Climate Contestation: The Road through Marrakech  
Karen Buckley (University of Manchester)

Paper short abstract:

The paper explores climate contestation at the twenty-second conference of the parties (COP22) to the United Nations Framework Convention on Climate Change as indicative of sustained engagement with further generative sites and modalities of global politics.

Paper long abstract:

The twenty-second conference of the parties (COP22) to the United Nations Framework Convention on Climate Change was held over a two week period in Marrakech, Morocco, in November 2016. This paper considers climate contestation at COP22 through observations from three main sites; the Green and Blue Zones held at the main conference space in Bab Ighli and the 'Espace Autogéré' (autonomous space) held at the University of Cadi Ayyad's Faculty of Science and Technology.
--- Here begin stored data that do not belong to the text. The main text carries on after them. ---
/-- The completion of a WRITE (R123, R127, R128, R129, R144). DESIGN CHOICE (log entry 112): where the dataset with its last byte
has no number yet, LastDataset is a free value. -/
def finishWrite (slot : Nat) (st : Option Status) (e : ErrInfo) (s : State) : State :=
  match getCmd s slot with
  | none => s
  | some c =>
    match c.stage with
    | .writing w =>
      let first := w.run.getD 0
      let medium := decide (eCMode c.entry = 1)
      let n := if w.run.isNone then 0
        else keptRecords w (if medium then onMedium s (eStream c.entry) c.seq first w.recIdx else w.recIdx)
      let whole := medium && decide (eCount c.entry ≤ w.recIdx)
      let s := if w.run.isNone then runSettled (eStream c.entry) s else s
      let last := lastDataset s (eStream c.entry) c.seq w
      let s := if decide (datasetsLeft s * payloadArea < s.earlyWarningMargin * 2 ^ 20) && w.run.isSome then
          noteInfo slot .earlyWarning s else s
      let num := recordNumOf w.run s
      let ds := if !whole then (0, num.2) else match last with
        | some d => (d, num.2)
        | none => (Config.freeNat num.2.drawn % 2 ^ 40, drew num.2)
      complete slot (fun c =>
        { baseCpl c (st.getD (infoStatus c.info)) with
          recordsDone := n, recordNum := num.1,
          specific := BitVec.ofNat 96 (packLsb [(8, c.info.toNat), (24, 0),
            (40, ds.1)]) })
        e ds.2
    | _ => s

/-- Offset in a WRITE's data of the byte that would be packed next (R79). -/
def byteOf (w : WriteJob) : Nat := (w.lens.take w.recIdx).sum + w.recOff

/-- Offset in a WRITE's data of the first byte of one of its records (R79). -/
def byteOfRecord (w : WriteJob) (r : Nat) : Nat := (w.lens.take (r - w.run.getD 0)).sum

/-- The lowest record of a WRITE with a byte in a block that no dataset holds whole, or in the open block: with no room left, those
bytes find none (R129). -/
def firstUnplaced (s : State) (n seq : Nat) : Option Nat :=
  let frags := (s.pack.blks.flatMap fun p => if p.2.stream = n && p.2.stage != .placed then p.2.frags else []) ++
    (match (getStream s n).bind (·.openBlk) with | some o => o.frags | none => [])
  (frags.filter fun f => f.seq == seq).foldl (fun a f => some (match a with | some m => min m f.number | none => f.number)) none

/-- Drop the run of a fetch order number from its stream. -/
def dropRun (n seq : Nat) (s : State) : State := updStream n (fun x => { x with runs := x.runs.filter fun r => r.seq != seq }) s

/-- Stop a WRITE by an ERROR: its begun record is closed as incomplete, the rest of its data is freed, its run is
withdrawn, and it completes (R127). -/
def stopWrite (slot : Nat) (st : Status) (e : ErrInfo) (s : State) : State :=
  match getCmd s slot with
  | none => s
  | some c =>
    match c.stage with
    | .writing w =>
      let n := eStream c.entry
      let s := if 0 < w.recOff then
          (match getStream s n with
           | none => s
           | some x =>
             let o := openOf s x
             let grows := match o.frags.getLast? with | some f => decide (f.seq = c.seq) && (f.kind == 1 || f.kind == 2) | none => false
             let r := w.run.getD 0 + w.recIdx
             let fs := if grows then endFrag true o.frags else o.frags ++ [{ number := r, kind := 3, truncated := true, seq := c.seq }]
             let o := { o with frags := fs, flow := if o.frags.isEmpty then tagWithRecord c.tag r else o.flow }
             closeRecords n [r] (updStream n (fun x => { x with openBlk := some o, entryNext := false, placed := r + 1 }) s))
        else s
      let s := freeIntake w c.tag (dropRun n c.seq s)
      let s := finishWrite slot (some st) e (setJob slot { w with intake := [], avail := 0 } s)
      s
    | _ => s

/-- A WRITE all of whose bytes lie in cut blocks completes, or waits for the medium (R124, R210). -/
def inOpen (s : State) (n seq : Nat) : Bool :=
  match (getStream s n).bind (·.openBlk) with
  | some o => o.frags.any fun f => f.seq == seq
  | none => false

def inBlks (s : State) (n seq : Nat) : Bool :=
  s.pack.blks.any fun p => p.2.stream == n && p.2.frags.any fun f => f.seq == seq

/-- Post the completion of a WRITE once its mode allows it. -/
def checkWrite (slot : Nat) (s : State) : State :=
  match getCmd s slot with
  | none => s
  | some c =>
    match c.stage with
    | .writing w =>
      if !w.lensKnown || w.run.isNone || decide (w.recIdx < eCount c.entry) || inOpen s (eStream c.entry) c.seq then s
      else if decide (eCMode c.entry = 1) && inBlks s (eStream c.entry) c.seq && !c.orphan then s
      else finishWrite slot none {} s
    | _ => s

/-- Every WRITE that may complete does. -/
def checkWrites (s : State) : State := (s.host.cmds.map (·.1)).foldl (fun s n => checkWrite n s) s

/-- What one packing action came to. -/
inductive Packed
  | idle
  | again (s : State)

/-- Close the run of a WRITE that was ended with host data stopped short, or that has no record left (R235). -/
def endRun (slot n : Nat) (c : Cmd) (w : WriteJob) (s : State) : State :=
  let s := freeIntake w c.tag (dropRun n c.seq s)
  if w.ended then dropCmd slot s else setJob slot { w with intake := [], avail := 0 } s
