/-- What the error log says of a record that a READ or READ_RAW could not give: the reporting block, the channel, the event,
and where the block lies (R79, R80). -/
def readFail (s : State) (n r : Nat) : ErrInfo :=
  match locate s n r with
  | .here tape _ =>
    match (tape.filter (holdsByHeader r)).findSome? fun p => culprit s p.1 with
    | some b =>
      let place := (placeOf s.cart.wraps s.cart.grid b.phys).1
      if b.authFailed then { block := bCipher, event := some 0x521, loc := some (place, b.phys) }
      else if b.fault then { block := if b.comp = 2 then bCompD else bCompW, event := some 0x512, loc := some (place, b.phys) }
      else { block := bBuilder, channel := b.badChan.getD 0xFF, event := if b.unreadable then some 0x562 else none,
             loc := some (place, b.phys) }
    | none => { block := bBuilder }
  | _ => { block := bStream }

/-- What a READ has put together so far. -/
structure ReadAcc where
  data : List Byte := []
  lens : List Nat := []
  done : Nat := 0
  skipped : Nat := 0
  rebuilt : Nat := 0
  residue : Nat := 0
  given : Option Nat := none
  info : Nat := 0
  stop : Option Status := none
  /-- The record at which it stopped. -/
  at' : Nat := 0

/-- Length list entry and status of a record that is not delivered; none for those not written to the list (R133). -/
def RecRes.skip : RecRes → Option (Nat × Status)
  | .notPlaced => some (0xFFFFFFFF, .recordNotFound)
  | .incomplete => some (0xFFFFFFFE, .recordIncomplete)
  | .stripeLost => some (0xFFFFFFFD, .stripeLost)
  | _ => none

/-- The status of a record that ends a READ with no list entry (R133, R269). -/
def RecRes.halt : RecRes → Status
  | .authFail => .authFail
  | .internalError => .internalError
  | .beyond => .recordNotFound
  | _ => .mediumError

/-- Handle the records of a READ from number `r`, `k` of them left; where it must wait, none, or its end under the ERROR of the
command (R131-R134, R144). DESIGN CHOICE (log entry 113): a rebuilt record that does not fit the buffer counts in RecordsRebuilt
and sets REBUILT_ON_READ, whatever part of it was delivered; the manual speaks of a delivered record. -/
def readWalk (s : State) (n room : Nat) (skipMissing : Bool) (ends : Option Status) : Nat → Nat → ReadAcc → Option ReadAcc
  | 0, _, a => some a
  | k + 1, r, a =>
    match recStatus s n r with
    | .wait => ends.map fun st => { a with stop := some st, at' := r }
    | .needs _ => ends.map fun st => { a with stop := some st, at' := r }
    | .res (.data d rebuilt) =>
      let left := room - a.data.length
      let a := { a with lens := a.lens ++ [d.length], given := some (a.given.getD r),
                        rebuilt := a.rebuilt + rebuilt.toNat, info := if rebuilt then a.info ||| 2 else a.info }
      if d.length ≤ left then readWalk s n room skipMissing ends k (r + 1) { a with data := a.data ++ d, done := a.done + 1 }
      else some { a with data := a.data ++ d.take left, residue := d.length - left, info := a.info ||| 1 }
    | .res x =>
      match x.skip with
      | some (e, st) =>
        let a := { a with lens := a.lens ++ [e] }
        if skipMissing then
          readWalk s n room skipMissing ends k (r + 1) { a with done := a.done + 1, skipped := a.skipped + 1, info := a.info ||| 16 }
        else some { a with stop := some st, at' := r }
      | none => some { a with stop := some x.halt, at' := r }

/-- Set the INFO conditions of a command. -/
def addInfo (slot info : Nat) (s : State) : State := updCmd slot (fun c => { c with info := c.info ||| BitVec.ofNat 8 info }) s

/-- Write a length list to the host (R130, R133). -/
def giveLens (slot : Nat) (c : Cmd) (lens : List Nat) (s : State) : State :=
  if eLenList c.entry && !lens.isEmpty then emit (.lengths slot (4 * fld c.entry 32 2 62) lens) s else s

/-- Deliver a READ and complete it (R65, R131-R134, R144); the error log names the offset reached in its data (R79). -/
def endRead (slot : Nat) (c : Cmd) (e : ErrInfo) (a : ReadAcc) (s : State) : State :=
  let s := giveLens slot c a.lens (toHostMem slot true a.data s)
  let p := recordNumOf a.given (addInfo slot a.info s)
  complete slot (fun c =>
    { baseCpl c (a.stop.getD (infoStatus c.info)) with
      recordsDone := a.done, recordNum := p.1, residue := if a.stop.isNone then a.residue else 0,
      specific := BitVec.ofNat 96 (packLsb [(8, c.info.toNat), (24, 0), (16, a.skipped), (16, 0), (16, a.rebuilt), (16, 0)]) })
    { e with byteOffset := a.data.length } p.2

/-- A stored block that READ_RAW returns: whether it is in device buffers, its identity, bytes, rebuilt flag. -/
structure RawBlk where
  dev : Bool
  id : Nat
  bytes : List Byte
  rebuilt : Bool
  /-- FirstRecord of its header (R215). -/
  first : Nat
  /-- Its fragments, where the device knows them without a key. -/
  frags : Option (List Frag)

/-- What a record number comes to for a READ_RAW. -/
inductive RawRs
  | wait
  | needs (l : List Nat)
  | stop (st : Status) (before : List RawBlk)
  /-- The blocks to return, and whether every byte of the record lies in them. -/
  | blocks (whole : Bool) (l : List RawBlk)

/-- Fragments of the content of a block, numbered (R207, R208). -/
def contentFrags (first : Nat) (content : List Byte) : Option (List Frag) :=
  match splitFrags (content.length + 1) content with
  | none => none
  | some l => (numberFrags none first l).map fun p => p.map fun q =>
      { number := q.1, kind := q.2.kind, truncated := q.2.truncated, skip := q.2.skip, data := q.2.data }

/-- Payload of a stored block that is not encrypted. -/
def TapeBlk.payload (b : TapeBlk) : List Byte := (b.bytes.drop 32).take b.payloadLen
While previous research has found the massive expansion in civil society participation at some COPs to be accompanied by its disenfranchisement (Fisher 2010; Wahlstrom et al 2013), others have suggested the deepening of social and climate justice movements through translocal actions (Chatterton et al 2013; Featherstone 2013). The former turns on its head what many perceive as a degenerative feature of climate contestation—that forms of solidarity and antagonism are primarily oppositional—rather than co-emergent and co-productive (Featherstone 2008, 2012; Featherstone and Korf 2012). The paper explores climate contestation in Marrakech at the time of COP22 as part of broad involved processes—or 'roads through COPs'—that stretch beyond individual sites of contestation and are indicative of sustained engagement with further formal and informal generative sites and modalities of global politics.